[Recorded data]
========
/-! Clusters (03 to 07). -/

/-- The array configuration that MCFG sets (R189). -/
structure MCfg where
  fmtA : Nat
  fmtB : Nat
  chunk : Nat
  tensor : Nat
  tile : Nat
  deriving DecidableEq, Repr

/-- One operand record in an operand buffer or in the load queue: the bytes that the operand path read, their format
and whether they are in transposed order (R92, R93, R191). -/
structure OpRec where
  isB : Bool
  fmt : Nat
  trans : Bool
  bytes : List Byte
  /-- Position in program order of the load. -/
  ord : Nat
  deriving DecidableEq, Repr

/-- An MMA, MACC or MCFG in the array queue, or a deferred MMA in the WGQ (R178, R192 to R196, R282, R283). An MCFG asks for
no K-step, and its slot is 16, which is none. -/
structure ArrEnt where
  slot : Nat
  /-- K-steps asked for, and done. -/
  ksteps : Nat
  done : Nat
  /-- MMA ends its accumulation; MACC does not (R193). -/
  ends : Bool
  /-- The configuration in force at issue (R189). -/
  cfg : MCfg
  /-- Position in program order, and the program step under R224. -/
  ord : Nat
  pstep : Nat
  /-- A deferred product's panels and their orders (R195), and its state code of R283. -/
  aBase : Nat
  bBase : Nat
  aTrans : Bool
  bTrans : Bool
  wstate : Nat
  deriving DecidableEq, Repr

/-- The identity of the chunk in the accumulators or in the merge latches: what keys its merge (R101, R104). -/
structure ChunkId where
  slot : Nat
  cfg : MCfg
  pstep : Nat
  ord : Nat
  deriving DecidableEq, Repr

/-- An MDRN (kind 0), MTIE (1) or RPUSH (2) in the readout queue (R178, R198, R201, R203). -/
structure ReadEnt where
  kind : Nat
  slot : Nat
  rel : Bool
  /-- S[RS1] and S[RS2] as read at issue, and FL[1], FL[2] of MDRN. -/
  a : Word
  b : Word
  x : Bool
  t : Bool
  /-- Position in program order, and the program step under R224. -/
  ord : Nat
  pstep : Nat
  /-- The use was applied, or the push buffer entered. -/
  done : Bool
  /-- MULT and the exponents are taken when the readout ends; the tie tile of an MTIE (R320). -/
  tile : Nat
  deriving DecidableEq, Repr

/-- A VCVT that waits in the cast unit (R145, R179, R270): its source values, its target and its addresses. -/
structure CastJob where
  vals : List Nat
  srcCode : Nat
  explicit : Bool
  desc : Nat
  eaddr : Nat
  saddr : Nat
  ord : Nat
  pstep : Nat
  deriving DecidableEq, Repr

/-- A vector instruction in the vector queue (R278): VL and VTYPE, whether it goes to the cast unit, whether it is a load or
store, and its position in program order. -/
structure VEnt where
  vl : Nat
  vtype : Nat
  cast : Bool
  loadStore : Bool
  ord : Nat
  deriving DecidableEq, Repr

/-- A tile in the push buffer (R112, R203). -/
structure PushEnt where
  vals : Sparse (BitVec 32)
  tensor : Nat
  tile : Nat
  pstep : Nat
  /-- The tile is the sum of a tie group, pushed by its home (R321). -/
  tie : Bool
  deriving DecidableEq, Repr

/-- An outstanding DQ (R204 to R214). -/
structure DqEnt where
  seq : Nat
  desc : Nat
  write : Bool
  e : Bool
  ts : Nat
  len : Nat
  off : Nat
  rows : Nat
  stride : Nat
  mc : Nat
  pmask : Nat
  lo : Nat
  hi : Nat
  /-- It is the k-th multicast DQ that this cluster issued for its target set (R211). -/
  joinNo : Nat
  /-- It waits: for a weight version (R310, R311), or held in a fault record (R208). -/
  waitsEpoch : Bool
  held : Option (Nat × Bool)
  /-- It holds a reference on its version (R207). -/
  ref : Bool
  /-- A stash write that is dropped whole (R303). -/
  dropped : Bool
  /-- The program step under R224. -/
  pstep : Nat
  deriving DecidableEq, Repr

/-- What a sequencer waits for at the instruction in PC (CDn_CL_WAIT). -/
inductive SeqWait where
  | none
  | wlap (rd t : Nat)
  | bar (part : Bool) (num : Nat)
  | dwait (seq : Nat) (all : Bool)
  | hrdw (rd : Nat) (step : Nat)
  deriving DecidableEq, Repr

/-- An HRDW issued and not yet recorded (R221). -/
structure HrdwSt where
  bits : Nat
  pstep : Nat
  ord : Nat
  deriving DecidableEq, Repr

/-- One slot of the accumulator buffer: its 8,192 binary32 elements, the merges since it left FREE (R156), and the tile of
its first merge (R320). Its state code stands in CDn_CL_SLOTS. -/
structure AccSlot where
  vals : Sparse (BitVec 32)
  merges : Nat
  tile : Nat
  deriving DecidableEq, Repr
========
Task instructions:
Print every record exactly, so that each word matches what is written above.

Exercise output:
/-! Clusters (03 to 07). -/

/-- The array configuration that MCFG sets (R189). -/
structure MCfg where
  fmtA : Nat
  fmtB : Nat
  chunk : Nat
  tensor : Nat
  tile : Nat
  deriving DecidableEq, Repr

/-- One operand record in an operand buffer or in the load queue: the bytes that the operand path read, their format
and whether they are in transposed order (R92, R93, R191). -/
structure OpRec where
  isB : Bool
  fmt : Nat
  trans : Bool
  bytes : List Byte
  /-- Position in program order of the load. -/
  ord : Nat
  deriving DecidableEq, Repr

/-- An MMA, MACC or MCFG in the array queue, or a deferred MMA in the WGQ (R178, R192 to R196, R282, R283). An MCFG asks for
no K-step, and its slot is 16, which is none. -/
structure ArrEnt where
  slot : Nat
  /-- K-steps asked for, and done. -/
  ksteps : Nat
  done : Nat
  /-- MMA ends its accumulation; MACC does not (R193). -/
  ends : Bool
  /-- The configuration in force at issue (R189). -/
  cfg : MCfg
  /-- Position in program order, and the program step under R224. -/
  ord : Nat
  pstep : Nat
  /-- A deferred product's panels and their orders (R195), and its state code of R283. -/
  aBase : Nat
  bBase : Nat
  aTrans : Bool
  bTrans : Bool
  wstate : Nat
  deriving DecidableEq, Repr

/-- The identity of the chunk in the accumulators or in the merge latches: what keys its merge (R101, R104). -/
structure ChunkId where
  slot : Nat
  cfg : MCfg
  pstep : Nat
  ord : Nat
  deriving DecidableEq, Repr

/-- An MDRN (kind 0), MTIE (1) or RPUSH (2) in the readout queue (R178, R198, R201, R203). -/
structure ReadEnt where
  kind : Nat
  slot : Nat
  rel : Bool
  /-- S[RS1] and S[RS2] as read at issue, and FL[1], FL[2] of MDRN. -/
  a : Word
  b : Word
  x : Bool
  t : Bool
  /-- Position in program order, and the program step under R224. -/
  ord : Nat
  pstep : Nat
  /-- The use was applied, or the push buffer entered. -/
  done : Bool
  /-- MULT and the exponents are taken when the readout ends; the tie tile of an MTIE (R320). -/
  tile : Nat
  deriving DecidableEq, Repr

/-- A VCVT that waits in the cast unit (R145, R179, R270): its source values, its target and its addresses. -/
structure CastJob where
  vals : List Nat
  srcCode : Nat
  explicit : Bool
  desc : Nat
  eaddr : Nat
  saddr : Nat
  ord : Nat
  pstep : Nat
  deriving DecidableEq, Repr

/-- A vector instruction in the vector queue (R278): VL and VTYPE, whether it goes to the cast unit, whether it is a load or
store, and its position in program order. -/
structure VEnt where
  vl : Nat
  vtype : Nat
  cast : Bool
  loadStore : Bool
  ord : Nat
  deriving DecidableEq, Repr

/-- A tile in the push buffer (R112, R203). -/
structure PushEnt where
  vals : Sparse (BitVec 32)
  tensor : Nat
  tile : Nat
  pstep : Nat
  /-- The tile is the sum of a tie group, pushed by its home (R321). -/
  tie : Bool
  deriving DecidableEq, Repr

/-- An outstanding DQ (R204 to R214). -/
structure DqEnt where
  seq : Nat
  desc : Nat
  write : Bool
  e : Bool
  ts : Nat
  len : Nat
  off : Nat
  rows : Nat
  stride : Nat
  mc : Nat
  pmask : Nat
  lo : Nat
  hi : Nat
  /-- It is the k-th multicast DQ that this cluster issued for its target set (R211). -/
  joinNo : Nat
  /-- It waits: for a weight version (R310, R311), or held in a fault record (R208). -/
  waitsEpoch : Bool
  held : Option (Nat × Bool)
  /-- It holds a reference on its version (R207). -/
  ref : Bool
  /-- A stash write that is dropped whole (R303). -/
  dropped : Bool
  /-- The program step under R224. -/
  pstep : Nat
  deriving DecidableEq, Repr

/-- What a sequencer waits for at the instruction in PC (CDn_CL_WAIT). -/
inductive SeqWait where
  | none
  | wlap (rd t : Nat)
  | bar (part : Bool) (num : Nat)
  | dwait (seq : Nat) (all : Bool)
  | hrdw (rd : Nat) (step : Nat)
  deriving DecidableEq, Repr

/-- An HRDW issued and not yet recorded (R221). -/
structure HrdwSt where
  bits : Nat
  pstep : Nat
  ord : Nat
  deriving DecidableEq, Repr

/-- One slot of the accumulator buffer: its 8,192 binary32 elements, the merges since it left FREE (R156), and the tile of
its first merge (R320). Its state code stands in CDn_CL_SLOTS. -/
structure AccSlot where
  vals : Sparse (BitVec 32)
  merges : Nat
  tile : Nat
  deriving DecidableEq, Repr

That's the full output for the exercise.